**Exercise brief**
Please quote exactly the lines below from the line containing "-- ==== Sys2Proof/Machine/Stimulus.lean" to the line containing "def resetLine : Pins", both lines included, and nothing else.

Stored data
++++++

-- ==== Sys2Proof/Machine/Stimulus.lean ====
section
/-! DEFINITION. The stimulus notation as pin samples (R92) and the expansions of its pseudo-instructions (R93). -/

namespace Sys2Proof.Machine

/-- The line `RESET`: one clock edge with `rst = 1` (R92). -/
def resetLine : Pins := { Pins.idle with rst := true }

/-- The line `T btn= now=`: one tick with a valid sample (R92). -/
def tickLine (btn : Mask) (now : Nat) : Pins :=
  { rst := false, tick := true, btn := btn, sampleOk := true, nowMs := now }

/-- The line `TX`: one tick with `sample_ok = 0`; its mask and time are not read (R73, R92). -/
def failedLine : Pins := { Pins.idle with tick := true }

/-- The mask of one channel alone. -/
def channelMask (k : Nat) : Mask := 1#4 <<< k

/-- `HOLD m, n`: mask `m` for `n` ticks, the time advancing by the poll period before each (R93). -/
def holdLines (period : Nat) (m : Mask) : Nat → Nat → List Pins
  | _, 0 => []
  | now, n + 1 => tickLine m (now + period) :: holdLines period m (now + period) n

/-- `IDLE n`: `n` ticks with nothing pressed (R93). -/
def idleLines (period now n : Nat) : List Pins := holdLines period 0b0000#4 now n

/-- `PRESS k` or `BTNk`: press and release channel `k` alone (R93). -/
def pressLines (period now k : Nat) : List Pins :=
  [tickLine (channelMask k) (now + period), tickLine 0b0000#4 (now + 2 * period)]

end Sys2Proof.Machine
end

++++++

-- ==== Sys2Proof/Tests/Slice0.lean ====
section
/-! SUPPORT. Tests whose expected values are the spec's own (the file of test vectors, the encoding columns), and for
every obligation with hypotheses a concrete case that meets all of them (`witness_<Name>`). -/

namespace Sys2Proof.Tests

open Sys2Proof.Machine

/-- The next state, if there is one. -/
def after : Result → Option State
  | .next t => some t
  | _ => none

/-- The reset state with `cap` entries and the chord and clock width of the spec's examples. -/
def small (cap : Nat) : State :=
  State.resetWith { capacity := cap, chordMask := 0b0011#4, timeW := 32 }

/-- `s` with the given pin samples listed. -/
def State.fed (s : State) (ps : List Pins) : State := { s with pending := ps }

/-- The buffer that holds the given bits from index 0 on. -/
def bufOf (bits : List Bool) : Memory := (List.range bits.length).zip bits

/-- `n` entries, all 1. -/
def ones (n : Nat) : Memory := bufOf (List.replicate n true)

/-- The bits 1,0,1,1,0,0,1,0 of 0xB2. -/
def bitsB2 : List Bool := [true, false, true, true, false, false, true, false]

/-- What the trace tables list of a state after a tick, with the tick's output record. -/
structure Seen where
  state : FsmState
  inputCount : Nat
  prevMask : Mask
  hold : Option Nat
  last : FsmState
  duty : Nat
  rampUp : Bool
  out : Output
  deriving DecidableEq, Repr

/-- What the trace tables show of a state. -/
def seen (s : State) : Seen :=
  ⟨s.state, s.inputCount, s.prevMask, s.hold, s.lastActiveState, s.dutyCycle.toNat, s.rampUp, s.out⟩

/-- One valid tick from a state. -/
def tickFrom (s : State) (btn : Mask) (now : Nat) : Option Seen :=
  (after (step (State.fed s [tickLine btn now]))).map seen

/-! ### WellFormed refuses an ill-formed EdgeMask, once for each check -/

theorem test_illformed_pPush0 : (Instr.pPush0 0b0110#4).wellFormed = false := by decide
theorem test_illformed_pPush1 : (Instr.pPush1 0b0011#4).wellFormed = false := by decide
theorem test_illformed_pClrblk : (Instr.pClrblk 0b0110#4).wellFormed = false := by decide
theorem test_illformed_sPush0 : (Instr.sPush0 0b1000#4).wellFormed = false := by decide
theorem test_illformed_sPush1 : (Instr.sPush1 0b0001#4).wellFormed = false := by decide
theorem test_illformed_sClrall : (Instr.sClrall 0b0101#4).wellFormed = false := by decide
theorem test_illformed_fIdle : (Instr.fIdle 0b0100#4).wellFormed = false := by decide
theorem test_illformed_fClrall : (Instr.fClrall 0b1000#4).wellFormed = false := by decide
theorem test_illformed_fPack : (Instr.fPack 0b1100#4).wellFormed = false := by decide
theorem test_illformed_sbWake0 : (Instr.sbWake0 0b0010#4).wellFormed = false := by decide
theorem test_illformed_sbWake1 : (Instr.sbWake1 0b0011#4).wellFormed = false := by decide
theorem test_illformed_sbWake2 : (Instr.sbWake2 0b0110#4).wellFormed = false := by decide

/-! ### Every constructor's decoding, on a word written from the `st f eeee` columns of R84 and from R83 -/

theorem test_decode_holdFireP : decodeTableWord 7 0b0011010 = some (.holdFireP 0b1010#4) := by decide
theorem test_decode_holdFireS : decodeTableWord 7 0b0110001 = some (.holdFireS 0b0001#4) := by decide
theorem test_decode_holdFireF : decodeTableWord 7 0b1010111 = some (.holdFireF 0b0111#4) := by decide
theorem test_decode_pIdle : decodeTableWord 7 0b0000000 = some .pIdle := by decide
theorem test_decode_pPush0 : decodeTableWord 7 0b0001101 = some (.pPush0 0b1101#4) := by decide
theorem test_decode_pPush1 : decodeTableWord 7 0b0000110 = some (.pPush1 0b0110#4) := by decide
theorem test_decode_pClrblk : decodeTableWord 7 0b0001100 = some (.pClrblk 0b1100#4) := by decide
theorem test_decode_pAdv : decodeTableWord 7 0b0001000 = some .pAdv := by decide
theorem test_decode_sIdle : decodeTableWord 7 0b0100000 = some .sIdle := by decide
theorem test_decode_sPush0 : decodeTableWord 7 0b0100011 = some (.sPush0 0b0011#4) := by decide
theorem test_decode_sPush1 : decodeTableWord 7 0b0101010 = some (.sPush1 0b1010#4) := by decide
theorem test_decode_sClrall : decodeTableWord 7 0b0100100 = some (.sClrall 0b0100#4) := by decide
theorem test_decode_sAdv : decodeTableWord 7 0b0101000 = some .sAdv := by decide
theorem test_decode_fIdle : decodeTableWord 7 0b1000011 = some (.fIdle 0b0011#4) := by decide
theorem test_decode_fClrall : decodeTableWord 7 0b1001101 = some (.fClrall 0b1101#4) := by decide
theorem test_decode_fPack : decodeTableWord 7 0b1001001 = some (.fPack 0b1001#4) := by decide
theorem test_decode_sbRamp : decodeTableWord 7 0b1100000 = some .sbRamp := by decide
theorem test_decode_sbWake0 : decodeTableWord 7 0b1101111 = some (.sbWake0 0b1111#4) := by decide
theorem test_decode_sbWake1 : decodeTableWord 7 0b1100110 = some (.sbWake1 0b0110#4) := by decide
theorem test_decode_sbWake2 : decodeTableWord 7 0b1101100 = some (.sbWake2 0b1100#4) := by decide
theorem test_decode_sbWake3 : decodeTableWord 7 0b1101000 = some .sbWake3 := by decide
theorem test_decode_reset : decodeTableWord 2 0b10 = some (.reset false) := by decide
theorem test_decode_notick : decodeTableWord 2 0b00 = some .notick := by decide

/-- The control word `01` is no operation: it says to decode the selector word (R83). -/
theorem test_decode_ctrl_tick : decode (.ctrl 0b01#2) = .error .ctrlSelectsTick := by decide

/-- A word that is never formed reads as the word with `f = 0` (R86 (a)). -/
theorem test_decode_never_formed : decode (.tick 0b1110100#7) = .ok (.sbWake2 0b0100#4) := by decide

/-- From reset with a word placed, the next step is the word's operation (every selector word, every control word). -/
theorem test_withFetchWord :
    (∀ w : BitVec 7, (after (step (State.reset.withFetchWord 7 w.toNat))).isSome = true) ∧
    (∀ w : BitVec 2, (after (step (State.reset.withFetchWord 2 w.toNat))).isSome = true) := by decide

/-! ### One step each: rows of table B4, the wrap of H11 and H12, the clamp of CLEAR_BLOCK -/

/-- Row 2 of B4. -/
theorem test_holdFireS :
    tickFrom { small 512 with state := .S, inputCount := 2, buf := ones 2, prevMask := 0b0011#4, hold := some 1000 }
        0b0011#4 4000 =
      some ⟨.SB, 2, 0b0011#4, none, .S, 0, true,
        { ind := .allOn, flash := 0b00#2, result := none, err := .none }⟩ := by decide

++++++

**Solution below**
-- ==== Sys2Proof/Machine/Stimulus.lean ====
section
/-! DEFINITION. The stimulus notation as pin samples (R92) and the expansions of its pseudo-instructions (R93). -/

namespace Sys2Proof.Machine

/-- The line `RESET`: one clock edge with `rst = 1` (R92). -/
def resetLine : Pins := { Pins.idle with rst := true }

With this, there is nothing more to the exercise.